Now, to my actual question: Currently the second jump is affected by the first jump's velocity. So if I double jump really quick in succession, the character goes a lot higher than when i jump, wait a bit, and jump again.
How can I change this so when the double jump button is pressed, the character basically loses all the momentum he has and the double jump always has the same height? I tried adding
rigidbody2D.AddForce (new Vector2 (0f));
Into the double jump function, but got an error.
Thanks in advance!
Answer by rutter · Jul 10, 2014 at 10:27 PM
That looks mostly fine, aside from the problem you mentioned.
One important thing to understand about vectors, such as velocity: they have one component per axis (in your case, X and Y), and each axis is fully independent.
For example, if you want to assign only the player's vertical speed:
rigidbody2D.velocity = new Vector2(rigidbody2D.velocity.x, 20f);
Or, if you want to reset horizontal speed, too:
//the following are equivalent
rigidbody2D.velocity = new Vector2(0f, 20f);
rigidbody2D.velocity = Vector2.up * 20f;
If you want, you could limit the player's double jump timing a little bit; maybe they can only jump at the "peak" of their first jump? To do that, we need to understand a little bit more about velocity.
The y-component of velocity describes vertical motion. If it's positive, the character is moving up; if it's negative, the character is moving down. And if it's zero, or near zero? The character isn't moving up or down.
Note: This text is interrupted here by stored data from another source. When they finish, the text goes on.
-- ==== Sys2Proof/Machine/Decision.lean ====
section
/-! DEFINITION. The decision writer (R134 to R140): building a decision record, the pending output list, placement in the ring
and the announcements. -/

namespace Sys2Proof.Machine

open Sys2Proof

/-- R134: the record built from a committed board and its final decision. -/
def recordOf (s : State) (b : Board) (f : FinalDecision) (k : Bank) : DecRecord :=
  { lug := b.lug, decision := f.decision, flags := b.flags, bank := k, station := f.station, classes := f.classes,
    product := planProduct (s.plan.bank k).shadow }

/-- The decision writer changed inside the event. -/
def Ev.changeDec (e : Ev) (f : DecisionWriter → DecisionWriter) : Ev :=
  e.modify fun s => { s with dec := f s.dec }

/-- R138: the placement test's conditions but a record to place: IDLE, room in the ring, no DEC_PRODUCER write pending. -/
def DecisionWriter.mayPlace (d : DecisionWriter) : Bool :=
  d.writing.isNone && decide ((d.producer - d.consumerShadow).toNat < d.ringSize) && !d.announcing

/-- R138: the placement test, and the placement of the oldest record if it holds. -/
def Ev.placeRecord (e : Ev) : Ev :=
  match e.st.dec.list with
  | [] => e
  | r :: rest =>
    if e.st.dec.mayPlace then
      let slot := e.st.dec.producer.toNat % e.st.dec.ringSize
      (e.changeDec fun d =>
        { d with list := rest, producer := d.producer + 1, writing := some { record := r, slot := slot } }).ask
        (.decRecord slot r.bytes)
    else e

/-- R137: a record handed to the decision writer joins the list, and the placement test follows; with 8 in the list it is
dropped. -/
def Ev.handRecord (e : Ev) (r : DecRecord) : Ev :=
  if e.st.dec.list.length < 8 then
    (e.changeDec fun d => { d with list := d.list ++ [r] }).placeRecord
  else e.raise .decisionOverrun

/-- R139: memory has answered the record write of the output state. -/
def Ev.recordAnswered (e : Ev) : Ev :=
  ((e.ask (.decProducer e.st.dec.producer true)).changeDec fun d =>
    { d with writing := none, announcing := true }).placeRecord

/-- R138, R139: memory has answered a DEC_PRODUCER write. -/
def Ev.producerAnswered (e : Ev) (byWriter : Bool) : Ev :=
  (e.changeDec fun d => { d with announcing := d.announcing && !byWriter }).placeRecord

/-- R140: a DEC_CONSUMER value taken at the decision writer. -/
def Ev.takeConsumer (e : Ev) (w : Word32) : Ev :=
  let v : Word16 := w.setWidth 16
  if (e.st.dec.producer - v).toNat ≤ e.st.dec.ringSize then
    (e.changeDec fun d => { d with consumerShadow := v }).placeRecord
  else e

end Sys2Proof.Machine
end

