-- ==== Sys2Proof/Machine/Heads.lean ====
section
/-! DEFINITION. The head monitor (chapter 2): the tests, the commands, the admissions, and the edges that touch no board. -/

namespace Sys2Proof.Machine

open Sys2Proof

/-- Some board record that is SCANNING has head `h` in its expected set (R35). -/
def State.expectsHead (s : State) (h : Fin 6) : Bool :=
  s.lug.boards.any fun b => b.state == .scanning && b.expected.getLsbD h

/-- R35: head `h`, if LEAVING and expected by no SCANNING board, moves to PARKED. -/
def Ev.parkTest (e : Ev) (h : Fin 6) : Ev :=
  if e.st.head.ctx[h].state = .leaving && !e.st.expectsHead h then
    e.changeHead h fun c => { c with state := .parked }
  else e

/-- R35: at a close every LEAVING head is tested. -/
def Ev.parkTestAll (e : Ev) : Ev :=
  allHeads.foldl Ev.parkTest e

/-- R36: at the close of a board, each expected head's bad slices of last board is the board's count. -/
def Ev.recordBadCounts (e : Ev) (b : Board) : Ev :=
  allHeads.foldl
    (fun e (h : Fin 6) => if b.expected.getLsbD h then e.changeHead h fun c => { c with badLast := b.bad[h] } else e) e

/-- R34: each head with admission pending becomes ACTIVE. -/
def Ev.admitHeads (e : Ev) : Ev :=
  allHeads.foldl
    (fun e h =>
      if e.st.head.ctx[h].admitPending then e.changeHead h fun c => { c with state := .active, admitPending := false } else e) e

/-- R7: the heads that are ACTIVE. -/
def State.activeHeads (s : State) : HeadSet :=
  allHeads.foldl (fun acc h => if s.head.ctx[h].state = .active then acc ||| headBit h else acc) 0

/-- The head is fitted (R23). -/
def State.fittedHead (s : State) (h : Fin 6) : Bool := s.head.fitted.getLsbD h

/-! ### Commands (R31 to R33) -/

/-- R31: the answer to a command is placed in the last result, and HEAD_STATUS is rewritten even when it repeats. -/
def Ev.answerCommand (e : Ev) (h : Fin 6) (r : CommandResult) : Ev :=
  (e.changeHead h fun c => { c with last := r }).ask (.headStatus h)

/-- R32, Table 2-3: ADMIT taken at head `h`. -/
def Ev.takeAdmit (e : Ev) (h : Fin 6) : Ev :=
  let c := e.st.head.ctx[h]
  match c.state with
  | .waiting => (e.changeHead h fun c => { c with admitPending := true }).answerCommand h .accepted
  | .parked =>
    if c.ready then
      ((e.changeHead h fun c => { c with state := .waiting, admitPending := true }).answerCommand h .accepted).raise
        .headWaiting
    else e.answerCommand h .refused
  | .active => e.answerCommand h .accepted
  | .absent | .joining | .leaving => e.answerCommand h .refused

/-- R33, Table 2-4: RELEASE taken at head `h`. -/
def Ev.takeRelease (e : Ev) (h : Fin 6) : Ev :=
  let c := e.st.head.ctx[h]
  match c.state with
  | .active =>
    (((e.changeHead h fun c => { c with state := .leaving }).answerCommand h .accepted).raise .headLeaving).parkTest h
  | .waiting =>
    if c.admitPending then (e.changeHead h fun c => { c with admitPending := false }).answerCommand h .accepted
    else e.answerCommand h .refused
  | .leaving | .parked => e.answerCommand h .accepted
  | .absent | .joining => e.answerCommand h .refused

/-- R31: a HEAD_COMMAND value taken at head `h`. At an unfitted head R23 has every command answered REFUSED, and R31 has a
value of 0 leave the last result and HEAD_STATUS; that 0 is not answered there either is a DESIGN CHOICE (log 31). -/
def Ev.takeHeadCommand (e : Ev) (h : Fin 6) (w : Word32) : Ev :=
  if w = 1 then e.takeAdmit h
  else if w = 2 then e.takeRelease h
  else if w = 0 then e
  else e.answerCommand h .refused

/-! ### Edges (R24 to R27) -/

/-- The level of pin HEAD_PRESENT[`h`] or HEAD_READY[`h`] in a set of levels. -/
def setLevel (v : HeadSet) (h : Fin 6) (level : Bool) : HeadSet :=
  if level then v ||| headBit h else v &&& ~~~ headBit h

/-- The input HEAD_PRESENT[`h`] changes (log 11). -/
def Ev.presentPin (e : Ev) (h : Fin 6) (level : Bool) : Ev :=
  e.modify fun s => { s with pins := { s.pins with present := setLevel s.pins.present h level } }

/-- The input HEAD_READY[`h`] changes (log 11). -/
def Ev.readyPin (e : Ev) (h : Fin 6) (level : Bool) : Ev :=
  e.modify fun s => { s with pins := { s.pins with ready := setLevel s.pins.ready h level } }

/-- R23, R24: edges are taken while the part is RUNNING, for a fitted head. -/
def State.takesEdges (s : State) (h : Fin 6) : Bool := s.running && s.fittedHead h

/-- HEAD_PRESENT_RISE (R25). -/
def execHeadPresentRise (h : Fin 6) (s : State) : Result :=
  let e := (Ev.start s).presentPin h true
  if s.takesEdges h then
    let c := s.head.ctx[h]
    let e1 := e.changeHead h fun c => { c with present := true }
    match c.state with
    | .absent =>
      if c.ready then ((e1.changeHead h fun c => { c with state := .waiting }).raise .headWaiting).done
      else (e1.changeHead h fun c => { c with state := .joining }).done
    | .joining | .waiting | .active | .leaving | .parked => e1.done
  else e.done

/-- HEAD_READY_RISE (R26). -/
def execHeadReadyRise (h : Fin 6) (s : State) : Result :=
  let e := (Ev.start s).readyPin h true
  if s.takesEdges h then
    let c := s.head.ctx[h]
    let e1 := e.changeHead h fun c => { c with ready := true }
    match c.state with
    | .joining => ((e1.changeHead h fun c => { c with state := .waiting }).raise .headWaiting).done
    | .absent | .waiting | .active | .leaving | .parked => e1.done
  else e.done

/-- HEAD_READY_FALL (R27). -/
def execHeadReadyFall (h : Fin 6) (s : State) : Result :=
  let e := (Ev.start s).readyPin h false
  if s.takesEdges h then
    let c := s.head.ctx[h]
    let e1 := e.changeHead h fun c => { c with ready := false }
    match c.state with
    | .waiting => (e1.changeHead h fun c => { c with state := .joining, admitPending := false }).done
    | .active =>
      (((e1.changeHead h fun c => { c with state := .leaving }).raise .headLeaving).parkTest h).done
    | .absent | .joining | .leaving | .parked => e1.done
  else e.done

/-- LAMP_FLASH_TOGGLE (R30): the common 1 Hz cycle changes half (log 10). -/
def execLampFlashToggle (s : State) : Result :=
  ((Ev.start s).modify fun s => { s with head := { s.head with flashLit := !s.head.flashLit } }).done

/-- HEAD_MONITOR_RESTART (R39): every LEAVING head moves to PARKED. -/
def execHeadMonitorRestart (s : State) : Result :=
  if s.running && decide (0 < s.restart.head) then
    let e := (Ev.start s).modify fun s => { s with restart := { s.restart with head := s.restart.head - 1 } }
    (allHeads.foldl
      (fun e h => if e.st.head.ctx[h].state = .leaving then e.changeHead h fun c => { c with state := .parked } else e)
      e).done
  else notTaken s

end Sys2Proof.Machine
end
So, we can tell if someone's near the peak of their jump:
If they jumped (ie: they're not grounded)
Their velocity's y-component is near zero (at the peak of a jump, they "hold still" briefly)
In code, that might look like:
float doubleJumpDifficulty = 0.2f; //max speed for double jump
bool canJump = grounded || (doubleJumpCount > 0 && Mathf.Abs(rigidbody2D.velocity.y);
bool jump = ??? //(this looks like your key press check?)
if (canJump && jump) {
rigidbody2D.velocity = new Vector2(rigidbody2D.velocity.x, 6f);
}
If you want to be slightly more forgiving, you could allow a second jump any time the player is falling (maybe they walked off a platform?). Any mechanic you can describe mathematically is within your reach!
Thanks a lot for the thorough answer, I got exactly what i was looking for! :)
Answer by screenname_taken · Jul 10, 2014 at 10:30 PM
Try to zero out the velocity with rigidbody2D.velocity=Vector2(0,0); then jump.
Hey, thanks for the answer. It worked, but without the other comment I wouldn't have known why (vertical and horizontal velocity)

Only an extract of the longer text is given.